The Resolv USR exploit in March was a single-signer SERVICE_ROLE that could mint arbitrary amounts of a stablecoin. The KelpDAO exploit is a single-verifier DVN that could authorize arbitrary cross-chain releases. Different protocol, different token class, identical architectural shape: one key, no meaningful check beyond it, and a downstream composability layer that had already assumed the thing behind the key was sound.
The LRT category in particular has spent the last year adding more layers (more chains, more wrappers, more lending integrations, more yield vaults that lend against vaults that lend against wrappers) on top of a base that is fundamentally a three-way trust assumption between the staker, the restaker, and the bridge. Each additional layer compounds yield by a handful of basis points. Each additional layer also compounds the attack surface in ways that are hard to price. The rsETH supply on the 20 bridged chains wasn’t a feature. It was a liability that grew quietly until one forged packet turned it all into bad debt.

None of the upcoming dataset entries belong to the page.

-- ==== Sys2Proof/Laws/Memory.lean ====
section
/-! SUPPORT. Memory: what a read gives after each operation, and that every operation keeps the canonical form
(spec/20_memory.md R52, R53, R58). -/

namespace Sys2Proof.Machine

theorem Memory.read_erase (m : Memory) (a a' : Nat) :
    (Memory.erase a m).read a' = if a' = a then unlisted a' else m.read a' := by
  induction m with
  | nil => simp [Memory.erase, Memory.read]
  | cons e m ih =>
    obtain ⟨k, b⟩ := e
    by_cases h : a = k
    · simp only [Memory.erase, h, if_pos, Memory.read]
      rw [← h, ih]
      split <;> rfl
    · simp only [Memory.erase, if_neg h, Memory.read, ih]
      split
      · rename_i h'
        rw [if_neg (by omega)]
      · rfl

theorem Memory.read_insert (m : Memory) (a a' : Nat) (v : Byte) :
    (Memory.insert a v m).read a' = if a' = a then v else m.read a' := by
  induction m with
  | nil => simp [Memory.insert, Memory.read]
  | cons e m ih =>
    obtain ⟨k, b⟩ := e
    simp only [Memory.insert]
    split
    · simp [Memory.read]
    · split
      · rename_i h
        subst h
        simp only [Memory.read]
        split <;> rfl
      · simp only [Memory.read, ih]
        split
        · rename_i h
          rw [if_neg (by omega)]
        · rfl

/-- A read after a write: the value written at that address, every other address as before. -/
theorem Memory.read_write (m : Memory) (a a' : Nat) (v : Byte) :
    (m.write a v).read a' = if a' = a ∧ a < 4096 then v else m.read a' := by
  unfold Memory.write
  by_cases ha : a < 4096
  · by_cases hv : v = unlisted a
    · rw [if_pos ha, if_pos hv, Memory.read_erase]
      by_cases h : a' = a <;> simp [h, ha, hv]
    · rw [if_pos ha, if_neg hv, Memory.read_insert]
      by_cases h : a' = a <;> simp [h, ha]
  · simp [ha]

@[simp] theorem Memory.length_readBytes (m : Memory) (base n : Nat) : (m.readBytes base n).length = n := by
  induction n generalizing base with
  | zero => rfl
  | succ n ih => simp [Memory.readBytes, ih]

/-- Byte `k` of a block read is the byte at `base + k`. -/
theorem Memory.getElem_readBytes (m : Memory) (base n k : Nat) (h : k < (m.readBytes base n).length) :
    (m.readBytes base n)[k] = m.read (base + k) := by
  induction n generalizing base k with
  | zero => simp [Memory.readBytes] at h
  | succ n ih =>
    cases k with
    | zero => rfl
    | succ k =>
      simp only [Memory.readBytes, List.getElem_cons_succ]
      rw [ih]
      congr 1
      omega

/-- A read after a block write inside the memory: byte `a - base` of the block in the block's range, every other
address as before. -/
theorem Memory.read_writeBytes (m : Memory) (base a : Nat) (vs : List Byte)
    (hr : base + vs.length ≤ 4096) :
    (m.writeBytes base vs).read a = if base ≤ a then (vs[a - base]?).getD (m.read a) else m.read a := by
  induction vs generalizing m base with
  | nil => simp [Memory.writeBytes]
  | cons v vs ih =>
    simp only [List.length_cons] at hr
    have hb : base < 4096 := by omega
    simp only [Memory.writeBytes]
    rw [ih _ _ (by omega), Memory.read_write]
    by_cases h1 : base + 1 ≤ a
    · have h3 : a - base = (a - (base + 1)) + 1 := by omega
      rw [if_pos h1, if_pos (show base ≤ a by omega), h3, List.getElem?_cons_succ]
      rw [if_neg (by omega)]
    · rw [if_neg h1]
      by_cases h2 : base ≤ a
      · have h4 : a = base := by omega
        subst h4
        simp [hb]
      · rw [if_neg (by omega), if_neg h2]

theorem Memory.wfFrom_mono (m : Memory) (lo lo' : Nat) (h : lo' ≤ lo) (hw : m.wfFrom lo = true) :
    m.wfFrom lo' = true := by
  cases m with
  | nil => rfl
  | cons e m =>
    simp only [Memory.wfFrom, Bool.and_eq_true, decide_eq_true_eq] at hw ⊢
    obtain ⟨⟨⟨h1, h2⟩, h3⟩, h4⟩ := hw
    exact ⟨⟨⟨by omega, h2⟩, h3⟩, h4⟩

theorem Memory.wfFrom_erase (m : Memory) (lo a : Nat) (hw : m.wfFrom lo = true) :
    (Memory.erase a m).wfFrom lo = true := by
  induction m generalizing lo with
  | nil => rfl
  | cons e m ih =>
    simp only [Memory.wfFrom, Bool.and_eq_true, decide_eq_true_eq] at hw
    obtain ⟨⟨⟨h1, h2⟩, h3⟩, h4⟩ := hw
    simp only [Memory.erase]
    split
    · exact Memory.wfFrom_mono _ _ _ (by omega) (ih _ h4)
    · simp only [Memory.wfFrom, Bool.and_eq_true, decide_eq_true_eq]
      exact ⟨⟨⟨h1, h2⟩, h3⟩, ih _ h4⟩

theorem Memory.wfFrom_insert (m : Memory) (lo a : Nat) (v : Byte) (hlo : lo ≤ a) (ha : a < 4096)
    (hv : v ≠ unlisted a) (hw : m.wfFrom lo = true) : (Memory.insert a v m).wfFrom lo = true := by
  induction m generalizing lo with
  | nil =>
    simp only [Memory.insert, Memory.wfFrom, Bool.and_eq_true, decide_eq_true_eq]
    exact ⟨⟨⟨hlo, ha⟩, hv⟩, trivial⟩
  | cons e m ih =>
    simp only [Memory.wfFrom, Bool.and_eq_true, decide_eq_true_eq] at hw
    obtain ⟨⟨⟨h1, h2⟩, h3⟩, h4⟩ := hw
    simp only [Memory.insert]
    split
    · simp only [Memory.wfFrom, Bool.and_eq_true, decide_eq_true_eq]
      exact ⟨⟨⟨hlo, ha⟩, hv⟩, ⟨⟨by omega, h2⟩, h3⟩, h4⟩
    · split
      · rename_i h
        simp only [Memory.wfFrom, Bool.and_eq_true, decide_eq_true_eq]
        exact ⟨⟨⟨hlo, ha⟩, hv⟩, h ▸ h4⟩
      · simp only [Memory.wfFrom, Bool.and_eq_true, decide_eq_true_eq]
        exact ⟨⟨⟨h1, h2⟩, h3⟩, ih _ (by omega) h4⟩

/-- A write keeps the canonical form. -/
theorem Memory.wf_write (m : Memory) (a : Nat) (v : Byte) (hw : m.wf = true) : (m.write a v).wf = true := by
  unfold Memory.write Memory.wf at *
  split
  · split
    · exact Memory.wfFrom_erase _ _ _ hw
    · rename_i ha hv
      exact Memory.wfFrom_insert _ _ _ _ (Nat.zero_le _) ha hv hw
  · exact hw

/-- A block write keeps the canonical form. -/
theorem Memory.wf_writeBytes (m : Memory) (base : Nat) (vs : List Byte) (hw : m.wf = true) :
    (m.writeBytes base vs).wf = true := by
  induction vs generalizing m base with
  | nil => exact hw
  | cons v vs ih => exact ih _ _ (Memory.wf_write _ _ _ hw)

/-- The check of a range (R52, R53): no byte at all, or the highest one exists. -/
theorem rangeOk_iff (addr n : Nat) : rangeOk addr n = true ↔ n = 0 ∨ addr + n ≤ 4096 := by
  simp only [rangeOk, Bool.or_eq_true, beq_iff_eq, decide_eq_true_eq]
  omega

/-- All that a checked read can do. -/
theorem memRead_cases (m : Memory) (addr n : Nat) :
    (memRead m addr n = some (m.readBytes addr n) ∧ (n = 0 ∨ addr + n ≤ 4096)) ∨
    (memRead m addr n = none ∧ n ≠ 0 ∧ 4096 < addr + n) := by
  unfold memRead
  split
  · rename_i h
    exact .inl ⟨rfl, (rangeOk_iff _ _).1 h⟩
  · rename_i h
    rw [rangeOk_iff] at h
    exact .inr ⟨rfl, by omega, by omega⟩

/-- All that a checked write can do. -/
theorem memWrite_cases (m : Memory) (addr : Nat) (vs : List Byte) :
    (memWrite m addr vs = some (m.writeBytes addr vs) ∧ (vs = [] ∨ addr + vs.length ≤ 4096)) ∨
    (memWrite m addr vs = none ∧ vs ≠ [] ∧ 4096 < addr + vs.length) := by
  unfold memWrite
  split
  · rename_i h
    rw [rangeOk_iff, List.length_eq_zero_iff] at h
    exact .inl ⟨rfl, h⟩
  · rename_i h
    rw [rangeOk_iff, List.length_eq_zero_iff] at h
    exact .inr ⟨rfl, by tauto, by omega⟩

/-- All that a fetch's read can do (R74). -/
theorem memReadWord_cases (m : Memory) (addr : Nat) :
    (memReadWord m addr = some (wordOfBytes (m.read addr) (m.read (addr + 1))) ∧ addr ≤ 4094) ∨
    (memReadWord m addr = none ∧ 4095 ≤ addr) := by
  unfold memReadWord
  split
  · rename_i h
    rw [rangeOk_iff] at h
    exact .inl ⟨rfl, by omega⟩
  · rename_i h
    rw [rangeOk_iff] at h
    exact .inr ⟨rfl, by omega⟩

end Sys2Proof.Machine
end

The practical takeaway for anyone actually using this stuff is narrow and boring: before you treat a bridged LRT as interchangeable with its mainnet counterpart, look at the bridge’s verifier configuration. Lenders integrating LRTs as collateral have to reckon with a simple fact: the counterparty isn’t the LRT issuer alone. It’s the LRT issuer plus whatever messaging stack sits between mainnet and wherever the wrapped token shows up. At the ecosystem level, the boring parts of security (key management, config reviews, multi-party attestation) are where the next nine-figure incident is going to come from too. Until someone finally makes the boring parts the default.
Aave will recover. Umbrella stakers on Ethereum will take the full hit they volunteered for, the DAO will vote AAVE issuance to cover the residual the vault couldn’t absorb, and the event will accelerate Umbrella’s expansion to every network that wasn’t covered this weekend. rsETH will either migrate to a multi-DVN stack or lose meaningful share to the LRT competitors that already run one. LayerZero will quietly tighten its defaults. And the next exploit will come from whichever protocol hasn’t yet asked the question: “what single key is currently trusted to authorize nine figures on our system?”
That’s the question every DeFi product owner should be writing down today.